* **Problem**
Below are entries. Reproduce exactly the lines between the line holding "theorem modMod_cores (s" and the line holding "theorem modMod_mods (s", inclusive, and only those.

--- Data for analysis Enclosed Below ---

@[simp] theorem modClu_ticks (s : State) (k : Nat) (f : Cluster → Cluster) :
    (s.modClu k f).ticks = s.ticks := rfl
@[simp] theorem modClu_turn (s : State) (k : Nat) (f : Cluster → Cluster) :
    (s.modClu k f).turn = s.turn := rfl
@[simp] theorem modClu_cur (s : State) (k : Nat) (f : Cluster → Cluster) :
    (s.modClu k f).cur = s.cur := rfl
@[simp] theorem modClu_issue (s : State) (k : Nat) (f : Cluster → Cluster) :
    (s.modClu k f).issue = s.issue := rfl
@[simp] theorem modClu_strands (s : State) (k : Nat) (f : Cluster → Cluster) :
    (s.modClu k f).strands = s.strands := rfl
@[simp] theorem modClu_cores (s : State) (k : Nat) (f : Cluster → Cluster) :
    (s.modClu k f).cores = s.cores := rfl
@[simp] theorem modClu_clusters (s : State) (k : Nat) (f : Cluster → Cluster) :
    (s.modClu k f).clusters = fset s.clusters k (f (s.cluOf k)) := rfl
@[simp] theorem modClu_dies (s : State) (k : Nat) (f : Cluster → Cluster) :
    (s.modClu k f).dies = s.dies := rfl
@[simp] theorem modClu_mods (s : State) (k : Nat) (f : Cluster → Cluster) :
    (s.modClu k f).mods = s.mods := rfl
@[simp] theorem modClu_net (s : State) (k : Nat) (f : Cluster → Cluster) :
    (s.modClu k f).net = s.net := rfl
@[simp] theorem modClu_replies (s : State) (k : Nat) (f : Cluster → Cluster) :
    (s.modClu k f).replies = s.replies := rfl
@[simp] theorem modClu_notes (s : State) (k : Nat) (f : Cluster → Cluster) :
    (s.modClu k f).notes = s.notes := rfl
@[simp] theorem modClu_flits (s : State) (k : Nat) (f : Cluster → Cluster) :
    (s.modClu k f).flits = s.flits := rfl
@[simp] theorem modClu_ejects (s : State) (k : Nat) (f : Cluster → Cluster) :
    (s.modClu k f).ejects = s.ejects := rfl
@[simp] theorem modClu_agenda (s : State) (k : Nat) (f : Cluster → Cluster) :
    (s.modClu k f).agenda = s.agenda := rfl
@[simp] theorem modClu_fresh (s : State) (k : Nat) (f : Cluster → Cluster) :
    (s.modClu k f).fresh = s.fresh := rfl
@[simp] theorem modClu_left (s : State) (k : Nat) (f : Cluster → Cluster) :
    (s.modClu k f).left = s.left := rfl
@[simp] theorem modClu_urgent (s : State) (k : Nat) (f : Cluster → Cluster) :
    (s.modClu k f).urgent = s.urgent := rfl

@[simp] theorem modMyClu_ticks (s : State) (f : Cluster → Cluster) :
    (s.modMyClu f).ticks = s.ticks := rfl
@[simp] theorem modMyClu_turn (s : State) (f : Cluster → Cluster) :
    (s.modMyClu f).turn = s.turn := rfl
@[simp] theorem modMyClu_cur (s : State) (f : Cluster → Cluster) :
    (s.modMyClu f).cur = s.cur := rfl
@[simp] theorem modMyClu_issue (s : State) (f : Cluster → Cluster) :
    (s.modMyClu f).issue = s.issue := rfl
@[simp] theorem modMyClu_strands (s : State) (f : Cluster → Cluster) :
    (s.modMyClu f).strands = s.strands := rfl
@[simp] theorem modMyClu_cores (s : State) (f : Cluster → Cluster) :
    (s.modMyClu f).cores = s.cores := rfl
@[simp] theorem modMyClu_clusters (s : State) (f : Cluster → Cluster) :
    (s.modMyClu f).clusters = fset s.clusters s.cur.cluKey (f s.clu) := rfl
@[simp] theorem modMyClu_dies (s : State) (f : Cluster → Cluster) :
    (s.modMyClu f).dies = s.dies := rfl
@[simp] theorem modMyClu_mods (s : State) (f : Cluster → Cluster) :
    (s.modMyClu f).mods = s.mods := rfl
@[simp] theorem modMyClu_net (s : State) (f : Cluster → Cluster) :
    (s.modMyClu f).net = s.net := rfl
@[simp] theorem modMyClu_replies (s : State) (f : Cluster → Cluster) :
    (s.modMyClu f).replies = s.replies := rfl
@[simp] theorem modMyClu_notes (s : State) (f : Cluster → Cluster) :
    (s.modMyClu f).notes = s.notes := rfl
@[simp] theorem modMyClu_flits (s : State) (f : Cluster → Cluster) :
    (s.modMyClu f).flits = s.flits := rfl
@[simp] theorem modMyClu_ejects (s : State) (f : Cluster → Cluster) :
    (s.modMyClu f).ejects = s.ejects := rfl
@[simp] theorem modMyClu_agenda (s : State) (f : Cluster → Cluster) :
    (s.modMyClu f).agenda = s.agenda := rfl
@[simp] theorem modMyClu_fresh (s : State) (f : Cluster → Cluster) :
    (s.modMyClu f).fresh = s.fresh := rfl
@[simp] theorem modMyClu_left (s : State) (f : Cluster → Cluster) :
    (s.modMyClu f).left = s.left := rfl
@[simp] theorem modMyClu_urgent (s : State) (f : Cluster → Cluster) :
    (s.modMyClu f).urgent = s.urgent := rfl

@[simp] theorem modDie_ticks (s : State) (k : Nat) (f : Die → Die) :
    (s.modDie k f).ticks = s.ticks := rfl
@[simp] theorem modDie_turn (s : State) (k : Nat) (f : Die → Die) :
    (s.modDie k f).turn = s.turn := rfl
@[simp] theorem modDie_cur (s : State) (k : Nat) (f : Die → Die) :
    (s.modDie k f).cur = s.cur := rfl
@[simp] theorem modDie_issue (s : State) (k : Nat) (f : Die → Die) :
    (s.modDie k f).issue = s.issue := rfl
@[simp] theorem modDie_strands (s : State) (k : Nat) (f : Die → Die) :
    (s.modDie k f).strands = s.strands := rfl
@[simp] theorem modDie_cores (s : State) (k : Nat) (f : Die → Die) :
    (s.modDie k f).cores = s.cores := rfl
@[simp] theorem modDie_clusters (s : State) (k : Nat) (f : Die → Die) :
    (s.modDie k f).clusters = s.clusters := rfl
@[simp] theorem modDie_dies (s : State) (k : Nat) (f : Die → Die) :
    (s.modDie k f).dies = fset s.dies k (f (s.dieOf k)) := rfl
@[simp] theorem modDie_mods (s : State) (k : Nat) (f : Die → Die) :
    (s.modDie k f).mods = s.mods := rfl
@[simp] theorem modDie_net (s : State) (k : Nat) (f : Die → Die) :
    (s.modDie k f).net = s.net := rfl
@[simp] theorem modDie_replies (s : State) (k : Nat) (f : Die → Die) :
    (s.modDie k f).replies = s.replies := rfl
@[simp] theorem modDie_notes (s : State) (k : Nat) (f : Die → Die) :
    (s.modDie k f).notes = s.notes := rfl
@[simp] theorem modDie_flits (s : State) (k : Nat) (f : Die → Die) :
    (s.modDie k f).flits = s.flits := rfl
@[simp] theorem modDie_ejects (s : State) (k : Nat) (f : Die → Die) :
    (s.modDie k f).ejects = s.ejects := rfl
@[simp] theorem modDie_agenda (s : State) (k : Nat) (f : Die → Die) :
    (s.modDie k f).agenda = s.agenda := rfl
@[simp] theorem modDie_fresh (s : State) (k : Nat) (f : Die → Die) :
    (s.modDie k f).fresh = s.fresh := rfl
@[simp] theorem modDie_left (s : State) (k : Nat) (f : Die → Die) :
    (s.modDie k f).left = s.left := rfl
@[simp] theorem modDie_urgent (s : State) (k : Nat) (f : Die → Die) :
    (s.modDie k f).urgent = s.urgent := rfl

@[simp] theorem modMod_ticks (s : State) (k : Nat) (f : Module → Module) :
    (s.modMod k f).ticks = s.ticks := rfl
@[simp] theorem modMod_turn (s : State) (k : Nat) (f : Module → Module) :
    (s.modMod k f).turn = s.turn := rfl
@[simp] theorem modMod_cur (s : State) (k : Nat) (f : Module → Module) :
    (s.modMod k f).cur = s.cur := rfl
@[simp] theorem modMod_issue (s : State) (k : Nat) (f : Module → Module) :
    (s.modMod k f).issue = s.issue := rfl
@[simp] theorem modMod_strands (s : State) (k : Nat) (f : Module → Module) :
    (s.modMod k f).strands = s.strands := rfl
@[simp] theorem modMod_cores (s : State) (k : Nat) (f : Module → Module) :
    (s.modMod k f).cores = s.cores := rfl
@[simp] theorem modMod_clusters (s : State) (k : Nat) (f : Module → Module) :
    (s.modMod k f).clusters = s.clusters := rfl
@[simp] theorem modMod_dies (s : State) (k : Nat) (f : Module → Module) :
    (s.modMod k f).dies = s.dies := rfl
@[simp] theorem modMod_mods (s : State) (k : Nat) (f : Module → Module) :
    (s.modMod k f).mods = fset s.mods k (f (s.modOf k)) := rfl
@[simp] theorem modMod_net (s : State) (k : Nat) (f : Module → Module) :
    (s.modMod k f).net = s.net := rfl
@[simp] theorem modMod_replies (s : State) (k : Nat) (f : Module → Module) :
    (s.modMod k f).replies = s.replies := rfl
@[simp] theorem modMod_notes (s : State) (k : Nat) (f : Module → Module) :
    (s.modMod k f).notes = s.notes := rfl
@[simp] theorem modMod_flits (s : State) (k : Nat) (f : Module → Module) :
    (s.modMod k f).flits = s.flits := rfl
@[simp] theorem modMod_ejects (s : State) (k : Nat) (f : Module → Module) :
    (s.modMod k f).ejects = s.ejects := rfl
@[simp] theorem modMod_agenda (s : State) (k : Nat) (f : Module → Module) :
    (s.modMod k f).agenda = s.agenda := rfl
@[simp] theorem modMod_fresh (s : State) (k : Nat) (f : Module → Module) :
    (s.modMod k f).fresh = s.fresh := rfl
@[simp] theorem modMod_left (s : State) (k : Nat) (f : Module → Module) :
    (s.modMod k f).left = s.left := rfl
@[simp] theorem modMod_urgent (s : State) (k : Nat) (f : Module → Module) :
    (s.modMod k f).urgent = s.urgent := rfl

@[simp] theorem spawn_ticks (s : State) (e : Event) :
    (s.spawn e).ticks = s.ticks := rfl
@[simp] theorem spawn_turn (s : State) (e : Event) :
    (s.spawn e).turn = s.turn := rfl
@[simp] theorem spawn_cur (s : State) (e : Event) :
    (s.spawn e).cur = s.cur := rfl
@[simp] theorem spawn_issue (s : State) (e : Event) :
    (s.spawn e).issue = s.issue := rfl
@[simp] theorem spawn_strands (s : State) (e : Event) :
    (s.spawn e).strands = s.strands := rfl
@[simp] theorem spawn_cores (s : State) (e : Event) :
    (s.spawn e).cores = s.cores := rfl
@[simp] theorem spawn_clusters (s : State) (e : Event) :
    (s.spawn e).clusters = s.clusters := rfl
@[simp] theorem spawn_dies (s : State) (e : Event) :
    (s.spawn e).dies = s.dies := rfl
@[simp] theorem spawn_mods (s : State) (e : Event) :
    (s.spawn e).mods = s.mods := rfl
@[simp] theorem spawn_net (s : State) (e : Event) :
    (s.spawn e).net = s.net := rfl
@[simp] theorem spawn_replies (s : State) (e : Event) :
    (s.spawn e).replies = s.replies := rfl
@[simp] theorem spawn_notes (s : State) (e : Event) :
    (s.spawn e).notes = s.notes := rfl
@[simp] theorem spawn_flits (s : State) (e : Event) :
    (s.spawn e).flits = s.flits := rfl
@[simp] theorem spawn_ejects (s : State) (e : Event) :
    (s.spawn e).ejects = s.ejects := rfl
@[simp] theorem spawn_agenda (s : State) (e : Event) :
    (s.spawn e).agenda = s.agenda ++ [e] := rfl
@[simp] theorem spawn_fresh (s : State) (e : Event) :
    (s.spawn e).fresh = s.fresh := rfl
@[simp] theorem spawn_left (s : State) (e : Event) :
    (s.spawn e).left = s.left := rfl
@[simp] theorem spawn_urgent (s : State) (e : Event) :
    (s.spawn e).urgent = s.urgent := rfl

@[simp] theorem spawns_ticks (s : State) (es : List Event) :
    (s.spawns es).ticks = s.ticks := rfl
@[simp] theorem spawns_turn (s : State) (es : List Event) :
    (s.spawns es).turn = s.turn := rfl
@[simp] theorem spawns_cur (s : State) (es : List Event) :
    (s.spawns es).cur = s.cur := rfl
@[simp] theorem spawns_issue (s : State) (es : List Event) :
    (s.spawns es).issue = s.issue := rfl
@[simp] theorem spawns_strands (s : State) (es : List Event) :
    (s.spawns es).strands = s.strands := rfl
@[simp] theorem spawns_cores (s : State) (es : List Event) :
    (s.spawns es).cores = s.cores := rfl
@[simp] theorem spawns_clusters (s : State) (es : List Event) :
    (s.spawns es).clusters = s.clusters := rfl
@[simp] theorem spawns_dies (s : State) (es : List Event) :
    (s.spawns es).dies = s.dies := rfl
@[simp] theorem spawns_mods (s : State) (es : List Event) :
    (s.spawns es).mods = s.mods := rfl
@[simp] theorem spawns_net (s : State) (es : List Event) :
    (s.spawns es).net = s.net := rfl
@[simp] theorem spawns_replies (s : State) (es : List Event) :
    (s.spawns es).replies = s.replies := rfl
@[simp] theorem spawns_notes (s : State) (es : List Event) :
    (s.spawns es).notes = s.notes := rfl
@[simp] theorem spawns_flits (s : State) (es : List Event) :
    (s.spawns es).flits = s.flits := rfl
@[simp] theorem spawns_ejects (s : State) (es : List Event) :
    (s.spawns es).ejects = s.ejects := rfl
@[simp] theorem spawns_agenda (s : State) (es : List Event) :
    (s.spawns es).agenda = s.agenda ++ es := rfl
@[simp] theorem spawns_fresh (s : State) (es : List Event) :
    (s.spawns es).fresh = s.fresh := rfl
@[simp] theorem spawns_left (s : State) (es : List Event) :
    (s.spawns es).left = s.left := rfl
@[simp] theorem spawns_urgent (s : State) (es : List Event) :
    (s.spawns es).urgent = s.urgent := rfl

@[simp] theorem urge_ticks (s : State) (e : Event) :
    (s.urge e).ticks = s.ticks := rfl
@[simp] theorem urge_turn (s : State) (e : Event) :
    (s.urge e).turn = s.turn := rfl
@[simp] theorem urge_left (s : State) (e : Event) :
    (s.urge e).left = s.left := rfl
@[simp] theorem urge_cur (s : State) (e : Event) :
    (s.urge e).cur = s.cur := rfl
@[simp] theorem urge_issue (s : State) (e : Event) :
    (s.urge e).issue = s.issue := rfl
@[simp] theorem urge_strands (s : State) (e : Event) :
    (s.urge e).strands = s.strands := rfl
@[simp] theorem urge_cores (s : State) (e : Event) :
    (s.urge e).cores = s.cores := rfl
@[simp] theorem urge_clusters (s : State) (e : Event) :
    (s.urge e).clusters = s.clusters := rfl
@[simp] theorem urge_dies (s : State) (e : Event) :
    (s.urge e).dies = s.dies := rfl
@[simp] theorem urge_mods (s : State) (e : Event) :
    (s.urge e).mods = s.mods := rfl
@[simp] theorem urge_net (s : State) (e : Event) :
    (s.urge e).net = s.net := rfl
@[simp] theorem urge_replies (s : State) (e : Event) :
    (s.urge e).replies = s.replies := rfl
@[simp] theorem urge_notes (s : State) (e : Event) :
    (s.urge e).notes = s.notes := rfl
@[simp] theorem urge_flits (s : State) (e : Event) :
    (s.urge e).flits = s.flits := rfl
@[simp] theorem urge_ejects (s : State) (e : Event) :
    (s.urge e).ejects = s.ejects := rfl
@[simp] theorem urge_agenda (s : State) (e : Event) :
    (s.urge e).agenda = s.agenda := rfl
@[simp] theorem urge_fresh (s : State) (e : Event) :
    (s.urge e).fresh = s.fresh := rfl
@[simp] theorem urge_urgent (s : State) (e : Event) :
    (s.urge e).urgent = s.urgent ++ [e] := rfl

--- End of Enclosed Data for analysis ---
--- Data for analysis Enclosed Below ---

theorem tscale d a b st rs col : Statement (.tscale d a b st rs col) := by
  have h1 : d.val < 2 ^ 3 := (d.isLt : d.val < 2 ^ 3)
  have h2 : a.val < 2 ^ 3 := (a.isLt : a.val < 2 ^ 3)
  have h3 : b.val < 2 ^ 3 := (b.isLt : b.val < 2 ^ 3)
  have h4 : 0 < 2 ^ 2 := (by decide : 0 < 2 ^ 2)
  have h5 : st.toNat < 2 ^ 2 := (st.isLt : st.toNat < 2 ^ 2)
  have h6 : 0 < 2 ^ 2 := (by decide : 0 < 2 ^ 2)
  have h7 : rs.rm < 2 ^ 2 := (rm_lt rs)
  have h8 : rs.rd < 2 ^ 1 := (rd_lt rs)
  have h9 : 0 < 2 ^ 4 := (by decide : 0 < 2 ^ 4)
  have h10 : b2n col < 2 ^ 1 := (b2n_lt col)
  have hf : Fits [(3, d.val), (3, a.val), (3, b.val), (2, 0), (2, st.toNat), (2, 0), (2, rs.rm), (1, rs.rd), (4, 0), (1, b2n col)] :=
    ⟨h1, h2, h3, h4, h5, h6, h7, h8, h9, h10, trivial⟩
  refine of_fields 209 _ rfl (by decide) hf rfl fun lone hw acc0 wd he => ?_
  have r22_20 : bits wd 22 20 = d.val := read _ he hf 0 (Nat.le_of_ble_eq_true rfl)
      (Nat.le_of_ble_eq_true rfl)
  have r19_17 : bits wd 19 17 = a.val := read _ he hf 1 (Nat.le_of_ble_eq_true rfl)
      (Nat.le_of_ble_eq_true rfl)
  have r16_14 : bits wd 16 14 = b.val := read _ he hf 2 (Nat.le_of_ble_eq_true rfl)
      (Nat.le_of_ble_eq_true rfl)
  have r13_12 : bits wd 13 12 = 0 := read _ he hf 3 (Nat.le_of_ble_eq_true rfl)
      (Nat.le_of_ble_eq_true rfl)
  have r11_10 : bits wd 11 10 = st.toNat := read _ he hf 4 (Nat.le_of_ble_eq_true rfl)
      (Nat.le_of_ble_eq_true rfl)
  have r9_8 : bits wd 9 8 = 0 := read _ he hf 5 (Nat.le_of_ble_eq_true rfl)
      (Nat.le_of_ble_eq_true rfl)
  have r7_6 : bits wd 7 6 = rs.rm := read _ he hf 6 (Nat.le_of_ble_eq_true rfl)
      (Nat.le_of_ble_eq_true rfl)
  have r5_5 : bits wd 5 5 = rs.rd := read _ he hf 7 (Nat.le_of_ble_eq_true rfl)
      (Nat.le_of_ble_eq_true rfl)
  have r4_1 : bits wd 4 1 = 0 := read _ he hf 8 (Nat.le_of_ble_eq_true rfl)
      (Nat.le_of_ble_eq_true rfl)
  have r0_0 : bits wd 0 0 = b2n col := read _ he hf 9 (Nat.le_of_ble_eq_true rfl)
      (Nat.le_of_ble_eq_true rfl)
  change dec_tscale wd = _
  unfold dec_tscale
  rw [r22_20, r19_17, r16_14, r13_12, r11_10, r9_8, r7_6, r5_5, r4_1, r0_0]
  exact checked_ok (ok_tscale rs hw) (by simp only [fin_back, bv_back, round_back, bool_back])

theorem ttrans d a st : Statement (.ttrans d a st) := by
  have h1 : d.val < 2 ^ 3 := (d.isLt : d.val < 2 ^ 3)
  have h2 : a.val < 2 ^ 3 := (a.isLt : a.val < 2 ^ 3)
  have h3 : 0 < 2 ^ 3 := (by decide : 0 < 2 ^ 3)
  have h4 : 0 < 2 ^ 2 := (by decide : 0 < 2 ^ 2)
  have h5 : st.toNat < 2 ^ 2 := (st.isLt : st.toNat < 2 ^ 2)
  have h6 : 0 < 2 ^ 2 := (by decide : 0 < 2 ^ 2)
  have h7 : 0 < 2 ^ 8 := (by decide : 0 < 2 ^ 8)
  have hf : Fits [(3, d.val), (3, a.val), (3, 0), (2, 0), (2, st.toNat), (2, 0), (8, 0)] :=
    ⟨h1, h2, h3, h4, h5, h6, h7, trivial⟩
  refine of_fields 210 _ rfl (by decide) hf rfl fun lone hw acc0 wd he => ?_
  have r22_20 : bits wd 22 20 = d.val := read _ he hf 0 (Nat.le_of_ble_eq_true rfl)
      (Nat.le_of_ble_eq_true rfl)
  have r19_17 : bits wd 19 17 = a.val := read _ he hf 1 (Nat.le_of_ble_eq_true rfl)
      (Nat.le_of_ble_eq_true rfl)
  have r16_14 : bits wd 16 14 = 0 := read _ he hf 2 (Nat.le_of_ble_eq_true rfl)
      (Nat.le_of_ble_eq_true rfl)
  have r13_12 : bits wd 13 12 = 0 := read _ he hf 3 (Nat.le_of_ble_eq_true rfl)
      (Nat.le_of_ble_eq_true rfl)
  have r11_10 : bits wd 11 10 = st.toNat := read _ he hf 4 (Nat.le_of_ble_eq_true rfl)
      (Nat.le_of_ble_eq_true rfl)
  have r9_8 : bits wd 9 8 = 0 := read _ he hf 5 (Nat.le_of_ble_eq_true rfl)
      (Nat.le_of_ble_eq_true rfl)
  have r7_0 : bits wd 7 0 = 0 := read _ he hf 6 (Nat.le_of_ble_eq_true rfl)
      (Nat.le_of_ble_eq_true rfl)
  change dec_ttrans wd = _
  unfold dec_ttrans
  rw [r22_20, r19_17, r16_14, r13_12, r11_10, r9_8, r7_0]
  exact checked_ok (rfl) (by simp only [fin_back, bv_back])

--- End of Enclosed Data for analysis ---
--- Data for analysis Enclosed Below ---

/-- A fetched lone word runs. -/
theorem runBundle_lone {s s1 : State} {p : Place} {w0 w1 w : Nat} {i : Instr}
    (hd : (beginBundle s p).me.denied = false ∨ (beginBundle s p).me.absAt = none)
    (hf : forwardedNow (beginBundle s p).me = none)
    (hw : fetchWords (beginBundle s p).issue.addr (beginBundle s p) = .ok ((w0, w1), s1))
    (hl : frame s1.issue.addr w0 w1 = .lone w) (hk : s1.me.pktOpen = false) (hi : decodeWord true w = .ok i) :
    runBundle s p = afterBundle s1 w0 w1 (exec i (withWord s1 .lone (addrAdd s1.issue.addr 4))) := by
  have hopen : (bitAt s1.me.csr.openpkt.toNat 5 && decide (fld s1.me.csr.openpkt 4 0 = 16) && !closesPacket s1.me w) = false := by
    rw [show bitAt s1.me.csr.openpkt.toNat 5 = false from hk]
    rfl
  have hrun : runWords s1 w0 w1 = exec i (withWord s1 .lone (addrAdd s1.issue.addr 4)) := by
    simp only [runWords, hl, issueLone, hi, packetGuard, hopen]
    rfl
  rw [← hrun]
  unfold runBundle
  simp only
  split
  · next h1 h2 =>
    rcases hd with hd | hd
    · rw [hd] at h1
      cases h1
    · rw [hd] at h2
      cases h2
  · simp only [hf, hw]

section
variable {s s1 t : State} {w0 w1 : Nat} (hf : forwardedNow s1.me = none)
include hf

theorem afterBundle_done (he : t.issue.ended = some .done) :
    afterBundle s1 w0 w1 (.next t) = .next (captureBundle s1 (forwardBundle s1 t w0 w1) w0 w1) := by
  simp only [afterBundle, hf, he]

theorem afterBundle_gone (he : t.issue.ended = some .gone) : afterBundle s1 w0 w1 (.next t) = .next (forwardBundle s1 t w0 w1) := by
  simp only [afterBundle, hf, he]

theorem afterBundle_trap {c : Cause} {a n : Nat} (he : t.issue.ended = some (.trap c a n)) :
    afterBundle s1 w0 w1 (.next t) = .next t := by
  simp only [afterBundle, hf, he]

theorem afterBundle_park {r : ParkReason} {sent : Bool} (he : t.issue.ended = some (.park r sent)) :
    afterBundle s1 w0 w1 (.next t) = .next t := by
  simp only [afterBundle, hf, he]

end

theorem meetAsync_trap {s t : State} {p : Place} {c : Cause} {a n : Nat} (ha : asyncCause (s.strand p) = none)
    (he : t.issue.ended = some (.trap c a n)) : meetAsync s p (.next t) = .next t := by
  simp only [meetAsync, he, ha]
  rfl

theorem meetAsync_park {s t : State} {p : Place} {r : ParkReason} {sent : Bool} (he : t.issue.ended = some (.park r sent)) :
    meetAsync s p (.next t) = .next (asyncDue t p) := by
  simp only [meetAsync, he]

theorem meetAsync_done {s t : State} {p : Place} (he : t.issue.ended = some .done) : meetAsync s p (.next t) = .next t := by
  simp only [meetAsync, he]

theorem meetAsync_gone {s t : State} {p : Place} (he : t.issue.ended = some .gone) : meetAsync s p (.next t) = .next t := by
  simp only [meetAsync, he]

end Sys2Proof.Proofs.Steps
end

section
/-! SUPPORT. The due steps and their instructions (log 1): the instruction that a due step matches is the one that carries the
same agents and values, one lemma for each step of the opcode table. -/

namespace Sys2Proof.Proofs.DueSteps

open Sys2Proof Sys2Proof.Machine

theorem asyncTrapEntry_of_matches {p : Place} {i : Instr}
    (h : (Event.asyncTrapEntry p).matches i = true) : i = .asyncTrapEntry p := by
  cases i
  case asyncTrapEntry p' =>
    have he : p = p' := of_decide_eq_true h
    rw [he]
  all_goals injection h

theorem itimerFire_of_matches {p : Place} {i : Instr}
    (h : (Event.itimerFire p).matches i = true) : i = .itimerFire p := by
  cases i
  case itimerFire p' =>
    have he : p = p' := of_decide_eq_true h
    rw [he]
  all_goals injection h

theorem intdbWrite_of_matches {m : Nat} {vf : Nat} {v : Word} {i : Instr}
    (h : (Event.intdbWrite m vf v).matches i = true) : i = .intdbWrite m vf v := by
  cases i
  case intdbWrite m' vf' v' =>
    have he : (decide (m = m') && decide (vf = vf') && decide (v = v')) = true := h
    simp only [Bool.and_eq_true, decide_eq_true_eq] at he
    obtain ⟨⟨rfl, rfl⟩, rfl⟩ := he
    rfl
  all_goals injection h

--- End of Enclosed Data for analysis ---

* **Task solution**
@[simp] theorem modMod_cores (s : State) (k : Nat) (f : Module → Module) :
    (s.modMod k f).cores = s.cores := rfl
@[simp] theorem modMod_clusters (s : State) (k : Nat) (f : Module → Module) :
    (s.modMod k f).clusters = s.clusters := rfl
@[simp] theorem modMod_dies (s : State) (k : Nat) (f : Module → Module) :
    (s.modMod k f).dies = s.dies := rfl
@[simp] theorem modMod_mods (s : State) (k : Nat) (f : Module → Module) :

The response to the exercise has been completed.